→ Given entries:
##########
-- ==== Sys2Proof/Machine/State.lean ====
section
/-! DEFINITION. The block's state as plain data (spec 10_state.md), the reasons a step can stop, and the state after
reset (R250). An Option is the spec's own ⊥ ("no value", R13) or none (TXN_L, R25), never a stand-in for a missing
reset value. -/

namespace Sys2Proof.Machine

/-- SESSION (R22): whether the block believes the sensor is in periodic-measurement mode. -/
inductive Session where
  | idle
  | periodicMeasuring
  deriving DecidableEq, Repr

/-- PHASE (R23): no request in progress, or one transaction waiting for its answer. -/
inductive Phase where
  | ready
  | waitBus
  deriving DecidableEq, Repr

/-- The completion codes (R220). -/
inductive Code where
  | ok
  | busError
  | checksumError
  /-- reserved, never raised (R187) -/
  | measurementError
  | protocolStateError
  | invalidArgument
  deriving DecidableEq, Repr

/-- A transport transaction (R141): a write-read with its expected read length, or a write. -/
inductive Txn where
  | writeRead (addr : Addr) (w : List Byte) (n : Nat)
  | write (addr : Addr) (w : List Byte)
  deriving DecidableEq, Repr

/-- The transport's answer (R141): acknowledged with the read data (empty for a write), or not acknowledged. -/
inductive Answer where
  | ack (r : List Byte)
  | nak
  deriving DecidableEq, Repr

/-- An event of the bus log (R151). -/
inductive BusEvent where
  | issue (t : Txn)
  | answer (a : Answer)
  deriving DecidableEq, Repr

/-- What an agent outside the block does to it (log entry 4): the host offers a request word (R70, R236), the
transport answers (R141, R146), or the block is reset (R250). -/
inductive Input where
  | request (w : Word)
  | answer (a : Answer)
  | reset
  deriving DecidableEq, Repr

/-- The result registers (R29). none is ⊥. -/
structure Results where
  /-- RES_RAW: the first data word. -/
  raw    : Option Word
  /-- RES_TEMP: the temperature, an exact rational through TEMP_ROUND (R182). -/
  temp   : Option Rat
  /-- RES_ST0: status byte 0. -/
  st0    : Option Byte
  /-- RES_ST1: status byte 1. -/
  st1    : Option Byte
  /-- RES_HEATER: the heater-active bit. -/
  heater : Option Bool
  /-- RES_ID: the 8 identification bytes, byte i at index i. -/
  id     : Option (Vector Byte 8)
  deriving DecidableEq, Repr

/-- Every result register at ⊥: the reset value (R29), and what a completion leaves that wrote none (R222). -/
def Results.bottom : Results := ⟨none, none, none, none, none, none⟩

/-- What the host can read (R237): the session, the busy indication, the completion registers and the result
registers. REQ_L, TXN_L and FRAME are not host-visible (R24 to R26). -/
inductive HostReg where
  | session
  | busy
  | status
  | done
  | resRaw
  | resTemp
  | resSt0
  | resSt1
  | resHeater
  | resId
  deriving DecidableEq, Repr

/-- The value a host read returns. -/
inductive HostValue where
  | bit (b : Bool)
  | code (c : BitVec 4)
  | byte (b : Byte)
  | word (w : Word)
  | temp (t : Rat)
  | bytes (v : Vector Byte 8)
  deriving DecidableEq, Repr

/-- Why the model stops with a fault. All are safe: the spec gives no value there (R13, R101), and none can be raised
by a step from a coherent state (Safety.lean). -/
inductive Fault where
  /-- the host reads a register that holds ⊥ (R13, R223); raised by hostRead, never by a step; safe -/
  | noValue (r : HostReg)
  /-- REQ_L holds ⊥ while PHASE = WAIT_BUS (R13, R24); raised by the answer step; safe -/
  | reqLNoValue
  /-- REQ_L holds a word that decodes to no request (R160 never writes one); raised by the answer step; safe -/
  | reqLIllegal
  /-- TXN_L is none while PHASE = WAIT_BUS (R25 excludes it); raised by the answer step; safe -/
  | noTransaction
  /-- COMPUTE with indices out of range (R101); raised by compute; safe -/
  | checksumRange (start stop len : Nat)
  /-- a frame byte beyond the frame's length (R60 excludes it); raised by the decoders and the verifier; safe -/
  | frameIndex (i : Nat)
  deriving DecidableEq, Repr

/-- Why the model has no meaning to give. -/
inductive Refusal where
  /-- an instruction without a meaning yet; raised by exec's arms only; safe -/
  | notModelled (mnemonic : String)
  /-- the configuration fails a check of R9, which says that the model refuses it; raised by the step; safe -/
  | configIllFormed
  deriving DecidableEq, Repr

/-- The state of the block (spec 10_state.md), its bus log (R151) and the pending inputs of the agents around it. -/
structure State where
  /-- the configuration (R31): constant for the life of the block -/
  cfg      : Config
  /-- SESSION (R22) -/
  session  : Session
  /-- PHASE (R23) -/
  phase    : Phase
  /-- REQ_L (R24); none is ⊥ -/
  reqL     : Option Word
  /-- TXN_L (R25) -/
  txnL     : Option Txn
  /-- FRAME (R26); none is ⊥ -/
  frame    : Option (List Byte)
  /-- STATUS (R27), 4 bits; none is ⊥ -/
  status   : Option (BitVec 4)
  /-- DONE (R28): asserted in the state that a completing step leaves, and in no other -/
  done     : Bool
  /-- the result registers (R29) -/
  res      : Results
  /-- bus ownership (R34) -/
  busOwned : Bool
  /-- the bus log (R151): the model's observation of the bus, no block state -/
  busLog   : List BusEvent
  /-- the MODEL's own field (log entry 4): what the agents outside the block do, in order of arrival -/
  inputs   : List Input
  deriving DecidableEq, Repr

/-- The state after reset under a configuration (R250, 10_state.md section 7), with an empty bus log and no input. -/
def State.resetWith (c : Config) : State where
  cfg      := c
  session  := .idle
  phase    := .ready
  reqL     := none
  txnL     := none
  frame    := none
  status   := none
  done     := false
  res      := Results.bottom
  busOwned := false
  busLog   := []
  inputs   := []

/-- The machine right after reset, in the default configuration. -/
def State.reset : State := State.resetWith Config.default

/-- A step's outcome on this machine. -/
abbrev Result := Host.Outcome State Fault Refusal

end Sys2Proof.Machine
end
##########
Output all of the data exactly as given.

→ Result of this exercise:
-- ==== Sys2Proof/Machine/State.lean ====
section
/-! DEFINITION. The block's state as plain data (spec 10_state.md), the reasons a step can stop, and the state after
reset (R250). An Option is the spec's own ⊥ ("no value", R13) or none (TXN_L, R25), never a stand-in for a missing
reset value. -/

namespace Sys2Proof.Machine

/-- SESSION (R22): whether the block believes the sensor is in periodic-measurement mode. -/
inductive Session where
  | idle
  | periodicMeasuring
  deriving DecidableEq, Repr

/-- PHASE (R23): no request in progress, or one transaction waiting for its answer. -/
inductive Phase where
  | ready
  | waitBus
  deriving DecidableEq, Repr

/-- The completion codes (R220). -/
inductive Code where
  | ok
  | busError
  | checksumError
  /-- reserved, never raised (R187) -/
  | measurementError
  | protocolStateError
  | invalidArgument
  deriving DecidableEq, Repr

/-- A transport transaction (R141): a write-read with its expected read length, or a write. -/
inductive Txn where
  | writeRead (addr : Addr) (w : List Byte) (n : Nat)
  | write (addr : Addr) (w : List Byte)
  deriving DecidableEq, Repr

/-- The transport's answer (R141): acknowledged with the read data (empty for a write), or not acknowledged. -/
inductive Answer where
  | ack (r : List Byte)
  | nak
  deriving DecidableEq, Repr

/-- An event of the bus log (R151). -/
inductive BusEvent where
  | issue (t : Txn)
  | answer (a : Answer)
  deriving DecidableEq, Repr

/-- What an agent outside the block does to it (log entry 4): the host offers a request word (R70, R236), the
transport answers (R141, R146), or the block is reset (R250). -/
inductive Input where
  | request (w : Word)
  | answer (a : Answer)
  | reset
  deriving DecidableEq, Repr

/-- The result registers (R29). none is ⊥. -/
structure Results where
  /-- RES_RAW: the first data word. -/
  raw    : Option Word
  /-- RES_TEMP: the temperature, an exact rational through TEMP_ROUND (R182). -/
  temp   : Option Rat
  /-- RES_ST0: status byte 0. -/
  st0    : Option Byte
  /-- RES_ST1: status byte 1. -/
  st1    : Option Byte
  /-- RES_HEATER: the heater-active bit. -/
  heater : Option Bool
  /-- RES_ID: the 8 identification bytes, byte i at index i. -/
  id     : Option (Vector Byte 8)
  deriving DecidableEq, Repr

/-- Every result register at ⊥: the reset value (R29), and what a completion leaves that wrote none (R222). -/
def Results.bottom : Results := ⟨none, none, none, none, none, none⟩

/-- What the host can read (R237): the session, the busy indication, the completion registers and the result
registers. REQ_L, TXN_L and FRAME are not host-visible (R24 to R26). -/
inductive HostReg where
  | session
  | busy
  | status
  | done
  | resRaw
  | resTemp
  | resSt0
  | resSt1
  | resHeater
  | resId
  deriving DecidableEq, Repr

/-- The value a host read returns. -/
inductive HostValue where
  | bit (b : Bool)
  | code (c : BitVec 4)
  | byte (b : Byte)
  | word (w : Word)
  | temp (t : Rat)
  | bytes (v : Vector Byte 8)
  deriving DecidableEq, Repr

/-- Why the model stops with a fault. All are safe: the spec gives no value there (R13, R101), and none can be raised
by a step from a coherent state (Safety.lean). -/
inductive Fault where
  /-- the host reads a register that holds ⊥ (R13, R223); raised by hostRead, never by a step; safe -/
  | noValue (r : HostReg)
  /-- REQ_L holds ⊥ while PHASE = WAIT_BUS (R13, R24); raised by the answer step; safe -/
  | reqLNoValue
  /-- REQ_L holds a word that decodes to no request (R160 never writes one); raised by the answer step; safe -/
  | reqLIllegal
  /-- TXN_L is none while PHASE = WAIT_BUS (R25 excludes it); raised by the answer step; safe -/
  | noTransaction
  /-- COMPUTE with indices out of range (R101); raised by compute; safe -/
  | checksumRange (start stop len : Nat)
  /-- a frame byte beyond the frame's length (R60 excludes it); raised by the decoders and the verifier; safe -/
  | frameIndex (i : Nat)
  deriving DecidableEq, Repr

/-- Why the model has no meaning to give. -/
inductive Refusal where
  /-- an instruction without a meaning yet; raised by exec's arms only; safe -/
  | notModelled (mnemonic : String)
  /-- the configuration fails a check of R9, which says that the model refuses it; raised by the step; safe -/
  | configIllFormed
  deriving DecidableEq, Repr

/-- The state of the block (spec 10_state.md), its bus log (R151) and the pending inputs of the agents around it. -/
structure State where
  /-- the configuration (R31): constant for the life of the block -/
  cfg      : Config
  /-- SESSION (R22) -/
  session  : Session
  /-- PHASE (R23) -/
  phase    : Phase
  /-- REQ_L (R24); none is ⊥ -/
  reqL     : Option Word
  /-- TXN_L (R25) -/
  txnL     : Option Txn
  /-- FRAME (R26); none is ⊥ -/
  frame    : Option (List Byte)
  /-- STATUS (R27), 4 bits; none is ⊥ -/
  status   : Option (BitVec 4)
  /-- DONE (R28): asserted in the state that a completing step leaves, and in no other -/
  done     : Bool
  /-- the result registers (R29) -/
  res      : Results
  /-- bus ownership (R34) -/
  busOwned : Bool
  /-- the bus log (R151): the model's observation of the bus, no block state -/
  busLog   : List BusEvent
  /-- the MODEL's own field (log entry 4): what the agents outside the block do, in order of arrival -/
  inputs   : List Input
  deriving DecidableEq, Repr

/-- The state after reset under a configuration (R250, 10_state.md section 7), with an empty bus log and no input. -/
def State.resetWith (c : Config) : State where
  cfg      := c
  session  := .idle
  phase    := .ready
  reqL     := none
  txnL     := none
  frame    := none
  status   := none
  done     := false
  res      := Results.bottom
  busOwned := false
  busLog   := []
  inputs   := []

/-- The machine right after reset, in the default configuration. -/
def State.reset : State := State.resetWith Config.default

/-- A step's outcome on this machine. -/
abbrev Result := Host.Outcome State Fault Refusal

end Sys2Proof.Machine
end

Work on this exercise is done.